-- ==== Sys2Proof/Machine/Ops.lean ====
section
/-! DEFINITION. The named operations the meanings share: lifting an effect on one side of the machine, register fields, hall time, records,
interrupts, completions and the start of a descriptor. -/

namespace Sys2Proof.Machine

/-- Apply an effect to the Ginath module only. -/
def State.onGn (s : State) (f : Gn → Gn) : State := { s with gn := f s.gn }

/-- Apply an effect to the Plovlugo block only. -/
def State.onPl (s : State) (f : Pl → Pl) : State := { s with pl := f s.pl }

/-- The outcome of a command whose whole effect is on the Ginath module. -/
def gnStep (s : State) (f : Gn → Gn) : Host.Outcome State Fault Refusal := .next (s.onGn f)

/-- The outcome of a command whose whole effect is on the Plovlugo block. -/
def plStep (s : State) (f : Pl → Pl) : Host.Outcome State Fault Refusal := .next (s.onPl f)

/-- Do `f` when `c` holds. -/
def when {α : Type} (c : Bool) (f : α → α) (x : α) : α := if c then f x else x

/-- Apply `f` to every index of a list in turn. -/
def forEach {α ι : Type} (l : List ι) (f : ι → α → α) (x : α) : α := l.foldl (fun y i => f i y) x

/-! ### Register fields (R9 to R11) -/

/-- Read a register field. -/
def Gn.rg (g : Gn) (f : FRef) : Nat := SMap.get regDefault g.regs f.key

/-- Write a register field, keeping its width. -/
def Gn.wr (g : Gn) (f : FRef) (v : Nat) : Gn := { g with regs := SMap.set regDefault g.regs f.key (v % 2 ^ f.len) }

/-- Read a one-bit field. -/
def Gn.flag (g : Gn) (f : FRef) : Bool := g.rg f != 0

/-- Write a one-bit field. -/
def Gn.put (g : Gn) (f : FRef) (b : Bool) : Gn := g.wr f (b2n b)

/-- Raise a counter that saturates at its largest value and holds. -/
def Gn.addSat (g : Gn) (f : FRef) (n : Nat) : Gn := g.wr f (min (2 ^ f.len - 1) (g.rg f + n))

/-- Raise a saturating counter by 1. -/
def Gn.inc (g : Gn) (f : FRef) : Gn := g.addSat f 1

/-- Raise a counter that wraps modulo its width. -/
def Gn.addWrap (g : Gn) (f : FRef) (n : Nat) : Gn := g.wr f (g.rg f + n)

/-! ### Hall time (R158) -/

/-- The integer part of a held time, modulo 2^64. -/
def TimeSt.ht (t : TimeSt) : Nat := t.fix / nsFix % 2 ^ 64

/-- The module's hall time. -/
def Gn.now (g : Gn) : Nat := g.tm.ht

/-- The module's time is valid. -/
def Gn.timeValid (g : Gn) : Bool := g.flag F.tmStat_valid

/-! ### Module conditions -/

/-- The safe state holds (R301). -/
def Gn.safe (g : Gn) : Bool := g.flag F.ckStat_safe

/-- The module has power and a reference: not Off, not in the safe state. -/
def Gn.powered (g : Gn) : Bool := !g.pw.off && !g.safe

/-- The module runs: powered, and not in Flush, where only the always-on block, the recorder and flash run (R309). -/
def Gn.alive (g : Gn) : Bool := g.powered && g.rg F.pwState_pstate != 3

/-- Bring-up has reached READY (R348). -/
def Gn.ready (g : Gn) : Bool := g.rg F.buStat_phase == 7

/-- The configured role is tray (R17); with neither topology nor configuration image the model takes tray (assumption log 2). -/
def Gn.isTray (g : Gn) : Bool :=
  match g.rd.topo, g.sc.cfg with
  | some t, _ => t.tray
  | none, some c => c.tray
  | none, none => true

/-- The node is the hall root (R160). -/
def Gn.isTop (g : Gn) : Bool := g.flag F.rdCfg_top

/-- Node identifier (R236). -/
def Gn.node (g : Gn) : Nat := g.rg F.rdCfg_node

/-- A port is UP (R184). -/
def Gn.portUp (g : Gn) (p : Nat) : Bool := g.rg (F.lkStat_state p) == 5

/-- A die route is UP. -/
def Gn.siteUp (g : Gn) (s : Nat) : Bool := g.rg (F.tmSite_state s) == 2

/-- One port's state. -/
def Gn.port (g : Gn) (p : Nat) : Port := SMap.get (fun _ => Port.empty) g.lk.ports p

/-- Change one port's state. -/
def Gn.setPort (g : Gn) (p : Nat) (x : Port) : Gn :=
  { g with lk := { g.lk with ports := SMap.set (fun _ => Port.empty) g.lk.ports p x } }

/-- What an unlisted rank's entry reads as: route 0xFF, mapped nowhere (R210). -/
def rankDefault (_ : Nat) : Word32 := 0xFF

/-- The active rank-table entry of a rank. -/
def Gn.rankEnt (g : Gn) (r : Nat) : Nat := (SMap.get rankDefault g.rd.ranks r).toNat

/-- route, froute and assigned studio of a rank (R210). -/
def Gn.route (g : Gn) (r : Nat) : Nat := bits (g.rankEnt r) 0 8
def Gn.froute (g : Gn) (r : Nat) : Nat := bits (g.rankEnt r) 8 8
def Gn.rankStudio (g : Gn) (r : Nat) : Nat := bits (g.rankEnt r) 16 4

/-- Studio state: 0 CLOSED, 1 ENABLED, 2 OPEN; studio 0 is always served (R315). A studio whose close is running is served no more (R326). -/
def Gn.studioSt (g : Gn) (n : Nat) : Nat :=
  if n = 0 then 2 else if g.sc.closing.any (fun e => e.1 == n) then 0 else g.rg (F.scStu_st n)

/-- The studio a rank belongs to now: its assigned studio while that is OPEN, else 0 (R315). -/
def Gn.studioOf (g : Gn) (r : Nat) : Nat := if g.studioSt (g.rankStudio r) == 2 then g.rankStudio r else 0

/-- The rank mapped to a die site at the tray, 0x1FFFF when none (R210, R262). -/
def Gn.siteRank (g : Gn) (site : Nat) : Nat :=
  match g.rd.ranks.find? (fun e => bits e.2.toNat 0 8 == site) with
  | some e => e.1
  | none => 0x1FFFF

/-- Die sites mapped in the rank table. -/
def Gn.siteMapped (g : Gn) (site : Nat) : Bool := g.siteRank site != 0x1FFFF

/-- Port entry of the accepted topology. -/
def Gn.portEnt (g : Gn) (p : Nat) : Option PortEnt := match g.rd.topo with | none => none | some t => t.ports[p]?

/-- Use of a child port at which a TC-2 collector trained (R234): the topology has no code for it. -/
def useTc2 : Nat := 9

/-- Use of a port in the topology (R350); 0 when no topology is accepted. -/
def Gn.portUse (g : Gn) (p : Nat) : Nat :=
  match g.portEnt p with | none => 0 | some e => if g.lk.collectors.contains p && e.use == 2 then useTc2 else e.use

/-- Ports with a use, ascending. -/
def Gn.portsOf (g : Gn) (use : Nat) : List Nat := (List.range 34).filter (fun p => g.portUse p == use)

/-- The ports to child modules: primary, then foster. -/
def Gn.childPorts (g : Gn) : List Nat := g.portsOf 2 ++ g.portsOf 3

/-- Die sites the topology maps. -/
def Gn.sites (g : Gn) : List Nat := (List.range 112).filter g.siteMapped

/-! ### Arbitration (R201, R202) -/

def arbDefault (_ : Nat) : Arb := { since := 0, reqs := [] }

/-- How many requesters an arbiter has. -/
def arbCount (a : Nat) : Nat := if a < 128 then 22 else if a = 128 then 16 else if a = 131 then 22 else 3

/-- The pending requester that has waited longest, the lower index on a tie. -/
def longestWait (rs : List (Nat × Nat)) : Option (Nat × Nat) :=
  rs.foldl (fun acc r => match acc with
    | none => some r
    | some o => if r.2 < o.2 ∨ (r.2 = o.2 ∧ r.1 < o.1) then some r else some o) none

---

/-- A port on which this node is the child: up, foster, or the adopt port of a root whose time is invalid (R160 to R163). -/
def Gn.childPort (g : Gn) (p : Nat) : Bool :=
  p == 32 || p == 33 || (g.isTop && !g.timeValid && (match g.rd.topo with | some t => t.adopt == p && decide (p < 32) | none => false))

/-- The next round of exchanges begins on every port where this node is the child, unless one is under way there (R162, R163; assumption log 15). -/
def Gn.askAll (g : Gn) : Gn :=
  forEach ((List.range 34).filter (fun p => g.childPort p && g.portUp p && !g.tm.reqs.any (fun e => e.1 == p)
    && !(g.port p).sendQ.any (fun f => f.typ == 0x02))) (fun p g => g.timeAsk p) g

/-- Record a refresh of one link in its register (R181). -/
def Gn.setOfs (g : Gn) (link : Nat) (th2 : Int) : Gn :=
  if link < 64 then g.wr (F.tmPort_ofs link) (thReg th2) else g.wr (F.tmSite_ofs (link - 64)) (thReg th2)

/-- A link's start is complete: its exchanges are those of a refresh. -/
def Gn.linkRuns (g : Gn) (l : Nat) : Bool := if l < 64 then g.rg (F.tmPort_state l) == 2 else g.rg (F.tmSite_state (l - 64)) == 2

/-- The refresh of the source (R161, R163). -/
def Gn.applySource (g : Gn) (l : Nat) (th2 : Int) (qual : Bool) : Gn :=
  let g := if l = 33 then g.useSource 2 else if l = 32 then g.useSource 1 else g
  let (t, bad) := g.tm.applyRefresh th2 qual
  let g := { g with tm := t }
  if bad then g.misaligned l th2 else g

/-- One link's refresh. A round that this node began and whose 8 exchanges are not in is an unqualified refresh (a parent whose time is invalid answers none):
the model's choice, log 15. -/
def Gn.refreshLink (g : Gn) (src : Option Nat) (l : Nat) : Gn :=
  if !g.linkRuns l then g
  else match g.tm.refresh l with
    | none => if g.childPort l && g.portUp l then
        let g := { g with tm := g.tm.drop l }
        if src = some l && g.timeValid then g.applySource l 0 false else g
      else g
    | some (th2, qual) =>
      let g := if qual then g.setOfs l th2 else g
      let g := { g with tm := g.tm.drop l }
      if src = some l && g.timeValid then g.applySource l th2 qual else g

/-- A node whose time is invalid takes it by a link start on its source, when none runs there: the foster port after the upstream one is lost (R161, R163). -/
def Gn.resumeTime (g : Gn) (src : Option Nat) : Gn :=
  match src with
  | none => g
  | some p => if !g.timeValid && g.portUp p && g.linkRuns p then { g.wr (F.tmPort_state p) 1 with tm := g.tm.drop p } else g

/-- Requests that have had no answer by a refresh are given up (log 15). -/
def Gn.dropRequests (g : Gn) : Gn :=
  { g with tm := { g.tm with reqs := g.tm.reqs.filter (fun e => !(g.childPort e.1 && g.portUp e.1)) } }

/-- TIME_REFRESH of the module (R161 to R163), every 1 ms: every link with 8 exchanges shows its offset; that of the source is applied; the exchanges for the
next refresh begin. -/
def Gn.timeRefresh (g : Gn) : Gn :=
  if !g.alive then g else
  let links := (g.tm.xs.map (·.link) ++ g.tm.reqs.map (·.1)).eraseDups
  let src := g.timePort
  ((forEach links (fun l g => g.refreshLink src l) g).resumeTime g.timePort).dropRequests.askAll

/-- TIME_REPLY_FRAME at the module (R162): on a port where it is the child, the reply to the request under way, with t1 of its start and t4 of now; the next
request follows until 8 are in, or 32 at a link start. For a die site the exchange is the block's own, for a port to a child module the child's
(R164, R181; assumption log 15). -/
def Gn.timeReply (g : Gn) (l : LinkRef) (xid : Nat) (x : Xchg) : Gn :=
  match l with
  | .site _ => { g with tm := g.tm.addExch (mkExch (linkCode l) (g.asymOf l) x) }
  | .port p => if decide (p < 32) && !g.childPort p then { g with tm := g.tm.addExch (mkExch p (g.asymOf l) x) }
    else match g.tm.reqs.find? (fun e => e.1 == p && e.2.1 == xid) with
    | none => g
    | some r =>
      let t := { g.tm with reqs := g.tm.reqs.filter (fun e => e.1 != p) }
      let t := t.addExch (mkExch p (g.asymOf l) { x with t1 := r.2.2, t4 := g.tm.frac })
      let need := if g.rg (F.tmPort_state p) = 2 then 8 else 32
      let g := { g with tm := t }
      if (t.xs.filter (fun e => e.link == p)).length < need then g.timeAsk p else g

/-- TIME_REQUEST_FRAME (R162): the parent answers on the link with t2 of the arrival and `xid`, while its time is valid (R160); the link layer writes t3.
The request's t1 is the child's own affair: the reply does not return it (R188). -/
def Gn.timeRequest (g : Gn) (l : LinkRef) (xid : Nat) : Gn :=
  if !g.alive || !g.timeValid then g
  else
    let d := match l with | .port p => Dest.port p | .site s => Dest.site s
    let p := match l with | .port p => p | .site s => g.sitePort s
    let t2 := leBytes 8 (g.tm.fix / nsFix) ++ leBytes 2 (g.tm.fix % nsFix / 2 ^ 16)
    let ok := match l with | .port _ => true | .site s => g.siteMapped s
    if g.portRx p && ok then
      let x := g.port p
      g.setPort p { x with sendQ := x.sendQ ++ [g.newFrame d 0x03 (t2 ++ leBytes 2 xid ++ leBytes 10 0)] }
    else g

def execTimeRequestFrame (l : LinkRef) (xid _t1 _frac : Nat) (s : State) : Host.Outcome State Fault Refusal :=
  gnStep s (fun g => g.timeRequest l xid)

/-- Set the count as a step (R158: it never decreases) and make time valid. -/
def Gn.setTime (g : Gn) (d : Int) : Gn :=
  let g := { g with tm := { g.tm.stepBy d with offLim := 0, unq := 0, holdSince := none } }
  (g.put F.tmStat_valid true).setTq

* * *

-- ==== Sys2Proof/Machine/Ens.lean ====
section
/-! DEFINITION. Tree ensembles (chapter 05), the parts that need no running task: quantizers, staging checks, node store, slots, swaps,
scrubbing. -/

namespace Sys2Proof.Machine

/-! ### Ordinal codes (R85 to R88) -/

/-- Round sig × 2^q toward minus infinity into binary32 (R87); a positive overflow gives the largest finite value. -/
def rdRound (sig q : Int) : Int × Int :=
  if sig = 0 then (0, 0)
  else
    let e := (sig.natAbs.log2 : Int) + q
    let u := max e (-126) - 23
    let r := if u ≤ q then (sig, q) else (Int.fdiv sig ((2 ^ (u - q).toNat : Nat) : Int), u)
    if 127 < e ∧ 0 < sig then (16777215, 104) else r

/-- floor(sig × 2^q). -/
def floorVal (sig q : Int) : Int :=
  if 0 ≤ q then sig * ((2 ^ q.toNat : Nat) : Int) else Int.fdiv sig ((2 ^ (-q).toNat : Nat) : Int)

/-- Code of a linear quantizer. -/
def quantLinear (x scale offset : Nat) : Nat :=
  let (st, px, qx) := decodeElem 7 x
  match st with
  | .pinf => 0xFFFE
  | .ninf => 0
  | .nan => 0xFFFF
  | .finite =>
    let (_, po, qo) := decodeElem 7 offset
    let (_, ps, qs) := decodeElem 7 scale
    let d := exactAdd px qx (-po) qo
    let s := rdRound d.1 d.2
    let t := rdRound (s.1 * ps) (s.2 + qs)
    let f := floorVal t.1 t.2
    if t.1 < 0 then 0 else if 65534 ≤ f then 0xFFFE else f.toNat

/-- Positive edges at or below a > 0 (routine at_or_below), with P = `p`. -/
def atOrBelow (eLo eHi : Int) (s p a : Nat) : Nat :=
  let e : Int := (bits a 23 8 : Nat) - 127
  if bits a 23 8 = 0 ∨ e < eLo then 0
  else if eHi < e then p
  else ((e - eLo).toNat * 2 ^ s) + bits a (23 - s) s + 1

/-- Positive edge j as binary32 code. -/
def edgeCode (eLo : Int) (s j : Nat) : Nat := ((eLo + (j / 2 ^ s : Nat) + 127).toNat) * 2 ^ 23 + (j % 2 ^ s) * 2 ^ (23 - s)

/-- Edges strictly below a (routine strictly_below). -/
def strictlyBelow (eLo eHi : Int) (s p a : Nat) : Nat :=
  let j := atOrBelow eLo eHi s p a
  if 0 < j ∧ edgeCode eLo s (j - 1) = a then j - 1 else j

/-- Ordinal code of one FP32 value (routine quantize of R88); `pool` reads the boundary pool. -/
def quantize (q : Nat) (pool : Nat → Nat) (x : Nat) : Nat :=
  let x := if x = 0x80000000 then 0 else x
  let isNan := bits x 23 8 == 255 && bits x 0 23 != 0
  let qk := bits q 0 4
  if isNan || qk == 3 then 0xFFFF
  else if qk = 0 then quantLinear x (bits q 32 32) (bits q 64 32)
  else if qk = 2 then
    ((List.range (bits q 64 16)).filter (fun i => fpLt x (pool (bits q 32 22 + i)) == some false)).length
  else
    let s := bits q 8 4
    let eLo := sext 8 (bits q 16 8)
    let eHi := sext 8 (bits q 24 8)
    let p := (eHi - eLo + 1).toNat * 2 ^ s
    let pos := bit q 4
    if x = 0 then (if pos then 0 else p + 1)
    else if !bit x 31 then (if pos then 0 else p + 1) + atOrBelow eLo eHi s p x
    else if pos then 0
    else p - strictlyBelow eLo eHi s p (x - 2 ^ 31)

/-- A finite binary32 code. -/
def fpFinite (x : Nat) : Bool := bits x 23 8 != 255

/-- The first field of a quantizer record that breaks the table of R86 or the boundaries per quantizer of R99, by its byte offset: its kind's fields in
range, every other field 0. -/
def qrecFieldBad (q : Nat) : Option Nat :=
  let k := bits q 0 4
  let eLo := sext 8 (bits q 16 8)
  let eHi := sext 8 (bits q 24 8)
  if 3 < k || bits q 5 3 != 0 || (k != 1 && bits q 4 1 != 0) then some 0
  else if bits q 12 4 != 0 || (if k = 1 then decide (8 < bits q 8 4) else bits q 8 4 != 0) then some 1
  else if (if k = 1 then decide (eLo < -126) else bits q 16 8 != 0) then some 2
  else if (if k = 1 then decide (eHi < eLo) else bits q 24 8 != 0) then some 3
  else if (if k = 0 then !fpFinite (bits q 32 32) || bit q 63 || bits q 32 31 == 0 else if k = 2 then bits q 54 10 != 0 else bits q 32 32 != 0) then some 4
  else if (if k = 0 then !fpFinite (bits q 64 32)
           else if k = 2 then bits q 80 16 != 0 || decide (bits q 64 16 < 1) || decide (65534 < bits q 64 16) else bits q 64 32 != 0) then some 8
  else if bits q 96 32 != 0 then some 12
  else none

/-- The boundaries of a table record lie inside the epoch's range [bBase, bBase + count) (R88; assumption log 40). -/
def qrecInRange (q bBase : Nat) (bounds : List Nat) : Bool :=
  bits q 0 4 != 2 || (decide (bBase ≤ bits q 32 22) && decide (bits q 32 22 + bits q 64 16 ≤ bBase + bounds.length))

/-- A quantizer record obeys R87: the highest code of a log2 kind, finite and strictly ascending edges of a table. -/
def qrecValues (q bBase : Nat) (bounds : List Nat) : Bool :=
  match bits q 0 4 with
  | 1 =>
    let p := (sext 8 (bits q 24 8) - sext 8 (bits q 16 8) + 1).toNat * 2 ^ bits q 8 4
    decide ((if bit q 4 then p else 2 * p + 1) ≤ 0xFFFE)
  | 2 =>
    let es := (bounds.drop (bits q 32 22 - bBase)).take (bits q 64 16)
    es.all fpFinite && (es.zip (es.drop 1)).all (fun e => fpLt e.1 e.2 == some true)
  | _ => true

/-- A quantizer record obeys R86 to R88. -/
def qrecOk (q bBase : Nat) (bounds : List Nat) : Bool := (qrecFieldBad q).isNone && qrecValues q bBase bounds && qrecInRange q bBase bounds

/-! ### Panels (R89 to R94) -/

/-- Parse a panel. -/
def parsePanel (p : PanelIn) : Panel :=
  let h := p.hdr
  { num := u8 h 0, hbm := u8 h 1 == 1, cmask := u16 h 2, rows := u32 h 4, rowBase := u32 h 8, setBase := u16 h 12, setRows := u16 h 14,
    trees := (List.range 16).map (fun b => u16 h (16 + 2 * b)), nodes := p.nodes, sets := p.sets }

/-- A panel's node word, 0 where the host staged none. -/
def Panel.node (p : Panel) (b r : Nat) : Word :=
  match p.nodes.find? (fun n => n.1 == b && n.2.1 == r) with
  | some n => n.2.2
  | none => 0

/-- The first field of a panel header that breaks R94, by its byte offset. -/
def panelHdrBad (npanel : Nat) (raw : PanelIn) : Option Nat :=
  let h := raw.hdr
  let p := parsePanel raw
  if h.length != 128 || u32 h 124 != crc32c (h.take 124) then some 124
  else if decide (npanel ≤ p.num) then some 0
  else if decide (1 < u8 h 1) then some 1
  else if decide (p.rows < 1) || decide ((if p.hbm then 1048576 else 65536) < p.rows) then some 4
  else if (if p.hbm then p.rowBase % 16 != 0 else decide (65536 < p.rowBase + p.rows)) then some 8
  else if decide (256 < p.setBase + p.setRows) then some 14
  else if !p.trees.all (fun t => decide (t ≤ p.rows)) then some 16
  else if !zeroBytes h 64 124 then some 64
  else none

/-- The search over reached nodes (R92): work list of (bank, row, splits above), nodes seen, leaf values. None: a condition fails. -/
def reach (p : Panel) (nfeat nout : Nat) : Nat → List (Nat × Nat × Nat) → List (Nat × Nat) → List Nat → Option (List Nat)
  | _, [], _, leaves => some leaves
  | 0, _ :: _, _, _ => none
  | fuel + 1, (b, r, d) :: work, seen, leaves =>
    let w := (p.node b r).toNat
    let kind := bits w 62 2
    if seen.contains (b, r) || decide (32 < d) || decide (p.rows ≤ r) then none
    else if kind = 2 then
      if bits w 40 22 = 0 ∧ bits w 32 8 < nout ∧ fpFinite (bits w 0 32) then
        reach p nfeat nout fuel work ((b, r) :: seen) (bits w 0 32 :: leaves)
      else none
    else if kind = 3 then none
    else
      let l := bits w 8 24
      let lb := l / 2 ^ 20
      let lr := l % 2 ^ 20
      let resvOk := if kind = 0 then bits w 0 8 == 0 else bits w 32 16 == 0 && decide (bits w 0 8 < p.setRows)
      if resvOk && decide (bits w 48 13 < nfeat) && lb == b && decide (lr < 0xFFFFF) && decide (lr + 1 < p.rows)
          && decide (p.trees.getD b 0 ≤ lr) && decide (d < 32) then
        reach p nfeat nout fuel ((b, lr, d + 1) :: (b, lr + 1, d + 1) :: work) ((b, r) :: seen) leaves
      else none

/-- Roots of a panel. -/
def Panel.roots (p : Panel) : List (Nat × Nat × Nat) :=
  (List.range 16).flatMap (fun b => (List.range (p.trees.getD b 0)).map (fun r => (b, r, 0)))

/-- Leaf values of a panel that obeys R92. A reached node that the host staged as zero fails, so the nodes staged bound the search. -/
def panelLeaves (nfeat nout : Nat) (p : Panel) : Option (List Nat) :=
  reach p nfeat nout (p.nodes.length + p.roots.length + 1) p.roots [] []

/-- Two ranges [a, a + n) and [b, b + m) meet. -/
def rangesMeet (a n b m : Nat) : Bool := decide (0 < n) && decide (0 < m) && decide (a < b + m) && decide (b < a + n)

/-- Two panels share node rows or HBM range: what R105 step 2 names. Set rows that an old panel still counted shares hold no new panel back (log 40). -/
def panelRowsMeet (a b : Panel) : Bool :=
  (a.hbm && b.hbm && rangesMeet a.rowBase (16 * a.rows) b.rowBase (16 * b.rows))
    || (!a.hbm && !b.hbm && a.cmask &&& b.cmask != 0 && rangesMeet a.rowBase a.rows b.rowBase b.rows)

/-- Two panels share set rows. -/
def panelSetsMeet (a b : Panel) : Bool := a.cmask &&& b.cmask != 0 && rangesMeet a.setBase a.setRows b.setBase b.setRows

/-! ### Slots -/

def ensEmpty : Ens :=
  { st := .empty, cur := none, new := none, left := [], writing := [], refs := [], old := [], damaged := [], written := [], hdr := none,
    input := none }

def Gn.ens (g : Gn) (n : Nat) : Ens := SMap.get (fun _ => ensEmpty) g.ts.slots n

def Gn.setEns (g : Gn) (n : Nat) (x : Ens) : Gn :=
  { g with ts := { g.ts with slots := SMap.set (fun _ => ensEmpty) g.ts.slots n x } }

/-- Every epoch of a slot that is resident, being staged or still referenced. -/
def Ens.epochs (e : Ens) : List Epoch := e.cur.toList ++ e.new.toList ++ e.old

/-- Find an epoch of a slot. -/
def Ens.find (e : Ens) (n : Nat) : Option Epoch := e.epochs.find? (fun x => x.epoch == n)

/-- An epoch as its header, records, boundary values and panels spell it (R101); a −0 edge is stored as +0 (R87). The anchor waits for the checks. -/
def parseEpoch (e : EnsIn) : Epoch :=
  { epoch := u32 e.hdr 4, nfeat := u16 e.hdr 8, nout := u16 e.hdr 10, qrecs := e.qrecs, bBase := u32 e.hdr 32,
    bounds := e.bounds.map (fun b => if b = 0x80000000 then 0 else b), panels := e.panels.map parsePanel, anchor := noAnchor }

> PROBLEM STATEMENT
Search the data for the string "rdRound" and copy every line where it appears.

> TASK SOLUTION
def rdRound (sig q : Int) : Int × Int :=
    let s := rdRound d.1 d.2
    let t := rdRound (s.1 * ps) (s.2 + qs)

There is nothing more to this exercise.